Cells with Many Talents: Lymphatic Endothelial Cells in the Brain Meninges

The lymphatic system serves key functions in maintaining fluid homeostasis, the uptake of dietary fats in the small intestine, and the trafficking of immune cells. Almost all vascularized peripheral tissues and organs contain lymphatic vessels. The brain parenchyma, however, is considered immune privileged and devoid of lymphatic structures. This contrasts with the notion that the brain is metabolically extremely active, produces large amounts of waste and metabolites that need to be cleared, and is especially sensitive to edema formation. Recently, meningeal lymphatic vessels in mammals and zebrafish have been (re-)discovered, but how they contribute to fluid drainage is still not fully understood. Here, we discuss these meningeal vessel systems as well as a newly described cell population in the zebrafish and mouse meninges.

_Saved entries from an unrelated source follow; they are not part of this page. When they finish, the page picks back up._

-- ==== Sys2Proof/Machine/Far.lean ====
section
/-!
DEFINITION. Machine/Far.lean: Farrier: event delivery (R343), poisoned pages (R336, R337), patrol scrub (R340), what Farrier
answers for a FAILED stall (R341), and the changes of a stall's service state and duty that follow its work (R41, R43).
-/
namespace Sys2Proof.Machine

/-- Change Farrier's state. -/
def State.updFar (s : State) (f : Farrier → Farrier) : State := { s with far := f s.far }

/-! ### Event delivery (R343) -/

/-- A record for host event queue q; a disabled queue discards it. -/
def evDeliverTo (s : State) (q : Nat) (e : Event) : State :=
  match evqPut s q e with
  | (s, true) => s
  | (s, false) => s.bump Reg.FAR_EV_DROP

/-- Queues a record goes to: QUEUE of its TAG's route, and FATAL_Q for a FATAL record, once each. -/
def evQueues (s : State) (e : Event) : List Nat :=
  let r := Reg.FAR_ROUTE (e.tag - 1)
  let a := if s.flag r F.FAR_ROUTE_EN ∧ s.fld r F.FAR_ROUTE_MINSEV ≤ e.sev then [s.fld r F.FAR_ROUTE_QUEUE] else []
  let q := s.fld Reg.FAR_CTRL F.FAR_CTRL_FATAL_Q
  if e.sev = Sev.fatal ∧ !a.contains q then a ++ [q] else a

/-- The oldest buffered record is routed. -/
def eventDeliver (s : State) : State :=
  match s.far.events with
  | [] => s
  | e :: rest =>
    let s := s.updFar fun f => { f with events := rest }
    let s := forEach (evQueues s e) s fun s q => evDeliverTo s q e
    if e.sev = Sev.fatal then s.groomLogPush e else s

/-- Farrier routes a buffered record (R343). -/
def execEventDeliver (s : State) : Res := .next (eventDeliver s)

/-! ### Answers for a FAILED stall (R341) -/

/-- Descriptors queued, running, or waiting for a merge context; then every open merge context. -/
def farAnswerAtt (s : State) (n : Nat) : State :=
  let w := s.work n
  let s := forEach w.run s fun s x => match x.snap with
    | some (root, e) => walkerRelease s root e
    | none => s
  let s := s.updWork n fun w => { w with att := [], run := [], mrgWait := [] }
  let s := forEach w.att s fun s it => histSample s 1 n 0 it.stamp
  let s := forEach (w.run.map (·.item.msg) ++ w.att.map (·.msg)) s fun s m => farNode s n m St.uncorrectable
  let s := forEach w.mrgWait s fun s it => match it.own with
    | some m => farTomb (farEmit s n m St.uncorrectable) n (attKey m) it.record
    | none => s
  forEach (w.ctxs.filter (·.tomb.isNone)) s fun s c => farTomb (ctxEmit s n c St.uncorrectable) n c.key c.head

/-- Pages an append that runs has reserved. -/
def appendPages (r : AppendRun) : List Nat :=
  r.unused ++ r.pairs.flatMap fun p => p.listPage.toList ++ p.entries.map fun e => ptePage e.1

/-- Appends queued and running end with UNCORRECTABLE; nothing they reserved returns to the FAILED stall. -/
def farAnswerAppends (s : State) (n : Nat) : State :=
  let w := s.work n
  let s := s.updWork n fun w => { w with appends := [] }
  forEach w.appends s fun s a =>
    let s := match a.run with
      | some r => s.freePages (appendPages r)
      | none => histSample s 2 n 0 a.stamp
    appendDone s n a.msg St.uncorrectable 0

/-- Messages that waited for room in the stall's queues reach a FAILED stall. -/
def farAnswerLate (s : State) (n : Nat) : State :=
  let late := (s.work n).late
  let s := s.updWork n fun w => { w with late := [] }
  forEach late s fun s x =>
    if x.msg.op = Op.append then appendDone s n x.msg.data St.rights 0 else farNode s n x.msg.data St.rights

/-- Edits of tables whose root the stall holds, and near-memory work, end with UNCORRECTABLE; queued line writes are discarded
(R342). -/
def farAnswerRest (s : State) (n : Nat) : State :=
  let es := s.kvp.edits.filter (·.stall == n)
  let s := forEach es s fun s e =>
    let s := match e.build with
      | some b => s.freePages b.fresh
      | none => s
    editEnd s e St.uncorrectable 0 0
  s.updStall n fun t =>
    { t with
      storeQ := [], hot := [], nmuQ := [],
      nmuRun := t.nmuRun.map (fun r => if r.ran then { r with status := St.uncorrectable } else r) ++
        t.nmuQ.map fun d => ⟨d, St.uncorrectable, 0, 0, false⟩ }

/-- Farrier answers for each stall it has moved to FAILED. -/
def farSettle (s : State) : State :=
  forEach s.far.failDue (s.updFar fun f => { f with failDue := [] }) fun s n =>
    farAnswerRest (farAnswerLate (farAnswerAppends (farAnswerAtt s n) n) n) n

/-! ### Poisoned pages (R336, R337) -/

/-- Fields of an owner word (Table FAR-2). -/
def ownerWord (s : State) (page : Nat) : State × Nat × Bytes := s.readMem (s.ownerBase + 16 * page) 16

/-- The oldest page that waits is resolved: its PTE is poisoned where the owning table still names it (R336). Only a C module has
owner words (Table STL-8). -/
def pageResolve (s : State) : State :=
  match s.far.toResolve with
  | [] => s
  | page :: rest =>
    let s := s.updFar fun f => { f with toResolve := rest, resolved := (page :: f.resolved.filter (· != page)).take 64 }
    if s.role ≠ roleC then s
    else match ownerWord s page with
    | (s, st, w) =>
      if st ≠ St.ok ∨ fld w 6 1 ≠ 1 then s
      else
        let first := fld w 8 4
        match poisonEntry s (fld w 0 4 * pageBytes) (fld w 4 2) first page with
        | (s, some handle) =>
          let s := s.bump Reg.FAR_POISONED
          let s := s.raise Tag.far 0x0003 Sev.contained handle ((toLE 4 page).map BitVec.toNat)
          pedReport s handle first
        | (s, none) => s

/-- Farrier resolves a damaged page (R336). -/
def execFarPageResolve (s : State) : Res := .next (s.ifRuns (farSettle (pageResolve s)))

/-- The oldest page handed to R337 is zeroed and read back: lines `bad` read back uncorrectable, which retires it. -/
def pageReclaim (s : State) (bad : List Nat) : State :=
  match s.far.toReclaim with
  | [] => s
  | page :: rest =>
    let s := s.updFar fun f => { f with toReclaim := rest }
    let n := page / stallPages
    if s.stallFailed n then s
    else
      let s := s.poke (page * pageBytes) (zeros pageBytes)
      if bad.isEmpty then s.freePage page
      else
        let s := forEach bad s fun s i => s.foundUe (page * 256 + i) 0
        let s := s.bump Reg.FAR_RETIRED
        let s := s.updFar fun f => { f with retired := f.retired ++ [page] }
        s.raise Tag.far 0x0005 Sev.degraded (page * pageBytes) [n, 0, 0, 0]

/-- Farrier zeroes and rereads a poisoned page (R337). -/
def execPoisonedPageReclaim (bad : List (Fin 256)) (s : State) : Res :=
  .next (s.ifRuns (farSettle (pageReclaim s (bad.map (·.val)))))

/-! ### Patrol scrub (R340) -/

/-- Lines of one stall. -/
def stallLines : Nat := 37748736

/-- Bytes in error that the code of a line corrects (R330). -/
def lineCorrects (s : State) (line : Nat) : Nat := if s.protectedPage (64 * line / pageBytes) then 2 else 1

/-- Scrub reads a line that holds `errors` bytes in error beside what the line's mark says (R330, R333, R340). -/
def scrubRead (s : State) (line errors : Nat) : State :=
  let s := s.drainHome (homeStall (64 * line))
  match s.marks.get? line with
  | some (.correctable k) => s.foundCe line k 1
  | some .damaged => s.foundUe line 1
  | some .poison => s.sawPoison line
  | none =>
    if errors = 0 then s else if errors ≤ lineCorrects s line then s.foundCe line errors 1 else s.foundUe line 1

/-- Stall n's scrubber has read its last line; when every controller that runs has, the pass is complete. -/
def scrubPass (s : State) (n : Nat) : State :=
  let done := s.far.scrubDone ++ [n]
  let s := s.updFar fun f => { f with scrubDone := done }
  if (List.range 128).all fun k => s.stallFailed k || done.contains k then
    let s := (s.updFar fun f => { f with scrubDone := [] }).bump Reg.FAR_SCRUB_PASSES
    s.raise Tag.far 0x0006 Sev.info 0 ((toLE 4 (s.reg Reg.FAR_SCRUB_PASSES)).map BitVec.toNat)
  else s

/-- The scrubber of a stall reads its next line. It pauses in WALK and STABLED, and between passes until every other controller
has finished. -/
def scrubLine (s : State) (n errors : Nat) : State :=
  if !s.flag Reg.FAR_CTRL F.FAR_CTRL_SCRUB_EN || s.walk || s.stallFailed n || s.far.scrubDone.contains n then s
  else
    let k := s.far.scrubAt.getD n 0
    let s := scrubRead s (n * stallLines + k) errors
    let s := s.updFar fun f => { f with scrubAt := f.scrubAt.put n ((k + 1) % stallLines) }
    if k + 1 = stallLines then scrubPass s n else s

/-- A home controller scrubs its next line, which holds `errors` bytes in error (R340). -/
def execScrubLine (stall : Fin 128) (errors : Fin 7) (s : State) : Res := .next (farSettle (scrubLine s stall errors))

/-! ### Service state and duty -/

/-- A stall has no queued and no running item: R43 speaks of its queues; the edits at the stall, the merge contexts that are open, the
messages that wait for room and the completions that are held count among them (DESIGN CHOICE, log 210). -/
def stallIdle (s : State) (n : Nat) : Bool :=
  let t := s.stall n
  let w := s.work n
  t.nmuQ.isEmpty && t.nmuRun.isEmpty && w.appends.isEmpty && w.att.isEmpty && w.run.isEmpty && w.mrg.isEmpty && w.mrgWait.isEmpty &&
    w.late.isEmpty && w.ctxs.all (·.tomb.isSome) && !(s.kvp.edits.any fun e => e.stall == n)

/-- A DRAINING stall whose queues are empty moves to OUT_OF_SERVICE (R43). -/
def execStallDrained (stall : Fin 128) (s : State) : Res :=
  .next (if (s.stall stall).service = .draining ∧ stallIdle s stall then s.setService stall .outOfService else s)

/-- A duty change takes effect once the items that ran when it was set have completed (R41). -/
def dutyTake (s : State) (n : Nat) : State :=
  match (s.stall n).dutyNext with
  | none => s
  | some d => if dutyDue s n then s.updStall n fun t => { t with duty := d, dutyNext := none, dutyWait := [] } else s

/-- A pending duty change takes effect (R41). -/
def execDutyTakeEffect (stall : Fin 128) (s : State) : Res := .next (dutyTake s stall)

end Sys2Proof.Machine
end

These cells, termed brain lymphatic endothelial cells/Fluorescent Granular Perithelial cells/meningeal mural lymphatic endothelial cells in fish, and Leptomeningeal Lymphatic Endothelial Cells in mice, exhibit remarkable features. They have a typical lymphatic endothelial gene expression signature but do not form vessels and rather constitute a meshwork of single cells, covering the brain surface.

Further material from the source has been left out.